Exercise goal
Look through the records below for the line with "rw [eventWord_getLsbD]; simp [Device.complPending]". Return that line and each one after it up to and including the line with "other one. -/", exactly.

Content starts

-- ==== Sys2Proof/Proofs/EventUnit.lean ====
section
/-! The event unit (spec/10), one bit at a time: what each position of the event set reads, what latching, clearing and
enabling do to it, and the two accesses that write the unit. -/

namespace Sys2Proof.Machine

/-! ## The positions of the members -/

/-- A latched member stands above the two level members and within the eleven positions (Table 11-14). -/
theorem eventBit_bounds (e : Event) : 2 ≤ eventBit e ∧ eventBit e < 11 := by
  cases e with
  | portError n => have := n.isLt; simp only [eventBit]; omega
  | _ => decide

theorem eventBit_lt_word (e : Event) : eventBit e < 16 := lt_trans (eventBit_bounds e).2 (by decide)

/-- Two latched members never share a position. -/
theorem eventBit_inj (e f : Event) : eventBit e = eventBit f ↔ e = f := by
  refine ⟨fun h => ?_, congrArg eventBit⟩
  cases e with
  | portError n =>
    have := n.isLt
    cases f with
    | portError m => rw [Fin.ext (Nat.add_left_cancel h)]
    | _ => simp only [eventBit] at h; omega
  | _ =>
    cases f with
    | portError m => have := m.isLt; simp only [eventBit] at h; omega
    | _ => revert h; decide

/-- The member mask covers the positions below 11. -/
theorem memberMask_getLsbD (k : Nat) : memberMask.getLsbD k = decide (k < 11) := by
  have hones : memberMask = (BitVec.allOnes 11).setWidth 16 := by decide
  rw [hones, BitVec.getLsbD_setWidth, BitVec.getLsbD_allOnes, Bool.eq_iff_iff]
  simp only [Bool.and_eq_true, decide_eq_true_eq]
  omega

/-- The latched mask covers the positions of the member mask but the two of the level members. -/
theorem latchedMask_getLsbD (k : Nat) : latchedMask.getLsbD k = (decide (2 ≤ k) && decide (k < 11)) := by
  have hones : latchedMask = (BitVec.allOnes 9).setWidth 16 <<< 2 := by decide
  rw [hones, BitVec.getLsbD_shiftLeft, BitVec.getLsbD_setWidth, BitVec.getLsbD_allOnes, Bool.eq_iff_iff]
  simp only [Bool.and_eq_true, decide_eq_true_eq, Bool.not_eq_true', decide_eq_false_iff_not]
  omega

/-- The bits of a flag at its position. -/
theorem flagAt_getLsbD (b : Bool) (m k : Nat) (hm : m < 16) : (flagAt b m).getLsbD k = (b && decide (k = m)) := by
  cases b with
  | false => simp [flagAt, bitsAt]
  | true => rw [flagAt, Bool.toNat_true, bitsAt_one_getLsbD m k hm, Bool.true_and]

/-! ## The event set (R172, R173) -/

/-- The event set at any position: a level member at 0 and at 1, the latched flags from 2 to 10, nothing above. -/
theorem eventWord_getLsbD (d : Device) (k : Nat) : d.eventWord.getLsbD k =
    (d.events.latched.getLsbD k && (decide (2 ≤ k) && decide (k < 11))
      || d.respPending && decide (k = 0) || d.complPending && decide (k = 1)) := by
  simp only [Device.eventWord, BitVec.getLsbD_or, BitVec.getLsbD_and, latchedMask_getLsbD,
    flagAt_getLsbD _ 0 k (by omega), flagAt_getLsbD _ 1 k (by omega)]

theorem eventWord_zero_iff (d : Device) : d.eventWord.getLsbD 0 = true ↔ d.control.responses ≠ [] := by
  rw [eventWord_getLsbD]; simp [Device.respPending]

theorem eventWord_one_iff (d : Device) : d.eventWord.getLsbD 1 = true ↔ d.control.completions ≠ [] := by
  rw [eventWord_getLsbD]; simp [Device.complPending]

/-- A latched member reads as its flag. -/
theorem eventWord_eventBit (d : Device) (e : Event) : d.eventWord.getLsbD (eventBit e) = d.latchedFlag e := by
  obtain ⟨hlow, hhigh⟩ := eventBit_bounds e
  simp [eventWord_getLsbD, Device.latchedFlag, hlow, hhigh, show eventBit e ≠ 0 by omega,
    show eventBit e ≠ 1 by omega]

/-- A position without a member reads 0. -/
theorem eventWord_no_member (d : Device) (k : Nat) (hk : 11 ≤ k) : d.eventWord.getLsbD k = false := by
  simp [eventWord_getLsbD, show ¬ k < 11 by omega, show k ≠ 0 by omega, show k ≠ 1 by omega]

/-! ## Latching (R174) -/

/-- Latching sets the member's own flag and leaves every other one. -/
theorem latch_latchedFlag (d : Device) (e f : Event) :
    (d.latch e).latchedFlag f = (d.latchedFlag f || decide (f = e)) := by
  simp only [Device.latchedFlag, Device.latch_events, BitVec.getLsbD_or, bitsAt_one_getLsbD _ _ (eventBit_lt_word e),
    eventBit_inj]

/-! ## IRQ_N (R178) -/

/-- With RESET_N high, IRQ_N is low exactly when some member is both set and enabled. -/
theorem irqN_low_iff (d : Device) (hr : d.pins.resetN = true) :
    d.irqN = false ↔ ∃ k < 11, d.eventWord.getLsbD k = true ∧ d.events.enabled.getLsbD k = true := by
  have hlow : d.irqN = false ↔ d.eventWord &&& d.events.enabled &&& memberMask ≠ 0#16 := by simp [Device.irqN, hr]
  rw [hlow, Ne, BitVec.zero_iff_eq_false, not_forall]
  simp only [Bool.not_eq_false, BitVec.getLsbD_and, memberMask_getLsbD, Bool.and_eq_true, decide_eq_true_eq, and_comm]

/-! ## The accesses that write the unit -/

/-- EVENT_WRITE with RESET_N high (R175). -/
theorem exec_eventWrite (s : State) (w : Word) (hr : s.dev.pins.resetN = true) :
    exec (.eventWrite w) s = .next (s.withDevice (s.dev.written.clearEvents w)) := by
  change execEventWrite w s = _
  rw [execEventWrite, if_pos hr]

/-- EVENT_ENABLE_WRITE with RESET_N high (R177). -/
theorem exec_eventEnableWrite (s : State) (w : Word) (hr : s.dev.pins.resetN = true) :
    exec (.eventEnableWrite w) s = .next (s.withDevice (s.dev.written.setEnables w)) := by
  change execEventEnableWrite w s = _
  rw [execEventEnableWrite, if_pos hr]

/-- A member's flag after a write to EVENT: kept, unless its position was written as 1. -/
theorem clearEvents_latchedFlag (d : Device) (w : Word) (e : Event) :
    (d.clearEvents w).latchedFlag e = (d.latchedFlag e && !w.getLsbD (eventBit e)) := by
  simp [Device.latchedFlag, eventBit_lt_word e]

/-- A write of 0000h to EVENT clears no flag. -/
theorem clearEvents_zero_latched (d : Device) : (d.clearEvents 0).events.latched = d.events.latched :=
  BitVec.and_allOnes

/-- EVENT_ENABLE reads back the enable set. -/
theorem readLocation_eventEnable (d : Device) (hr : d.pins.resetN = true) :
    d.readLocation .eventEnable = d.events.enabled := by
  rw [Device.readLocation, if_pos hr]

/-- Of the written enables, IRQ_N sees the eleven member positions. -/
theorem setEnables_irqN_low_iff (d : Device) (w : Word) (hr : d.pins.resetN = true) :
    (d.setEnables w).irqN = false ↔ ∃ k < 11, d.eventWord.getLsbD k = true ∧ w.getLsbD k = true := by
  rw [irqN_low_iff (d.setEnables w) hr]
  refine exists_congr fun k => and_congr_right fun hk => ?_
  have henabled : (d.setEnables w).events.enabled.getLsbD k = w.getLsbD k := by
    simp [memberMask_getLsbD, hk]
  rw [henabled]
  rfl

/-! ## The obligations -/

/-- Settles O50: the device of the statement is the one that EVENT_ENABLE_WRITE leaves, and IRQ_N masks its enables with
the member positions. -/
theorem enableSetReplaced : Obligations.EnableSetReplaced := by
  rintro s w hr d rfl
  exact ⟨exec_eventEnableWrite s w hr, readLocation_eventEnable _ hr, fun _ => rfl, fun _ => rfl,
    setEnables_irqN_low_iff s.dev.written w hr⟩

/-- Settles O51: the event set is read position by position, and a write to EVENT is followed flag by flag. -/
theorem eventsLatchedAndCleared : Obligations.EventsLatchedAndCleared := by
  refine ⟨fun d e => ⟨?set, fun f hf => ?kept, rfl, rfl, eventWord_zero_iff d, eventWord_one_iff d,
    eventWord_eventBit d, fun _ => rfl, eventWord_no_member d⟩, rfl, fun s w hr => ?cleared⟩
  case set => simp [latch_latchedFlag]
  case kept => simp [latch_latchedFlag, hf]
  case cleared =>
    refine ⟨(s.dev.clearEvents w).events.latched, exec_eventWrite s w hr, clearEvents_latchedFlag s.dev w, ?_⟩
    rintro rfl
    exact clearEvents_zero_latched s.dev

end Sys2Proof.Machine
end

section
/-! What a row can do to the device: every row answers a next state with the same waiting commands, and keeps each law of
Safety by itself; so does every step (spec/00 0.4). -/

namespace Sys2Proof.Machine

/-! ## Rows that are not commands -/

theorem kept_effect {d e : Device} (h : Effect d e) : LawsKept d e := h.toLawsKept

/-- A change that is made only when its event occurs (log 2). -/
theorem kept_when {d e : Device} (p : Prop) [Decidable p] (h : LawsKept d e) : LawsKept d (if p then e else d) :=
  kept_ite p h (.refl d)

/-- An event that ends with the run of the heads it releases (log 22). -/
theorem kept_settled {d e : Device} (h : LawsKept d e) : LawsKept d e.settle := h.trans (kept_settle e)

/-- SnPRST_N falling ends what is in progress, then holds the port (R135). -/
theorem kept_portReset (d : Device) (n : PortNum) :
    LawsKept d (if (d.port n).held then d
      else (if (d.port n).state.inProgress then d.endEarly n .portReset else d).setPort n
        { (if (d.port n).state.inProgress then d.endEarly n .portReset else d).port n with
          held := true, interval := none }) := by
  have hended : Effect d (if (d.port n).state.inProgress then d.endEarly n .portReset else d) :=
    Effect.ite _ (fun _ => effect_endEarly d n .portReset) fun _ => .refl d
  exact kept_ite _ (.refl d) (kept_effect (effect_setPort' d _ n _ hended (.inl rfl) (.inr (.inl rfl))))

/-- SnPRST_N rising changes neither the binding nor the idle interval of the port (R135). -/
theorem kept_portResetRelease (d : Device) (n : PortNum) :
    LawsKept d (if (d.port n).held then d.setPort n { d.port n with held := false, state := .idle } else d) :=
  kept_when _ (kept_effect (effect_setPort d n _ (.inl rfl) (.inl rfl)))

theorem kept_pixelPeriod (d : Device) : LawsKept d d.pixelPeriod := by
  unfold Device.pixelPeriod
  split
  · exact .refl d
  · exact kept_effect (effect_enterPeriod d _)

Content ends

Final answer
  rw [eventWord_getLsbD]; simp [Device.complPending]

/-- A latched member reads as its flag. -/
theorem eventWord_eventBit (d : Device) (e : Event) : d.eventWord.getLsbD (eventBit e) = d.latchedFlag e := by
  obtain ⟨hlow, hhigh⟩ := eventBit_bounds e
  simp [eventWord_getLsbD, Device.latchedFlag, hlow, hhigh, show eventBit e ≠ 0 by omega,
    show eventBit e ≠ 1 by omega]

/-- A position without a member reads 0. -/
theorem eventWord_no_member (d : Device) (k : Nat) (hk : 11 ≤ k) : d.eventWord.getLsbD k = false := by
  simp [eventWord_getLsbD, show ¬ k < 11 by omega, show k ≠ 0 by omega, show k ≠ 1 by omega]

/-! ## Latching (R174) -/

/-- Latching sets the member's own flag and leaves every other one. -/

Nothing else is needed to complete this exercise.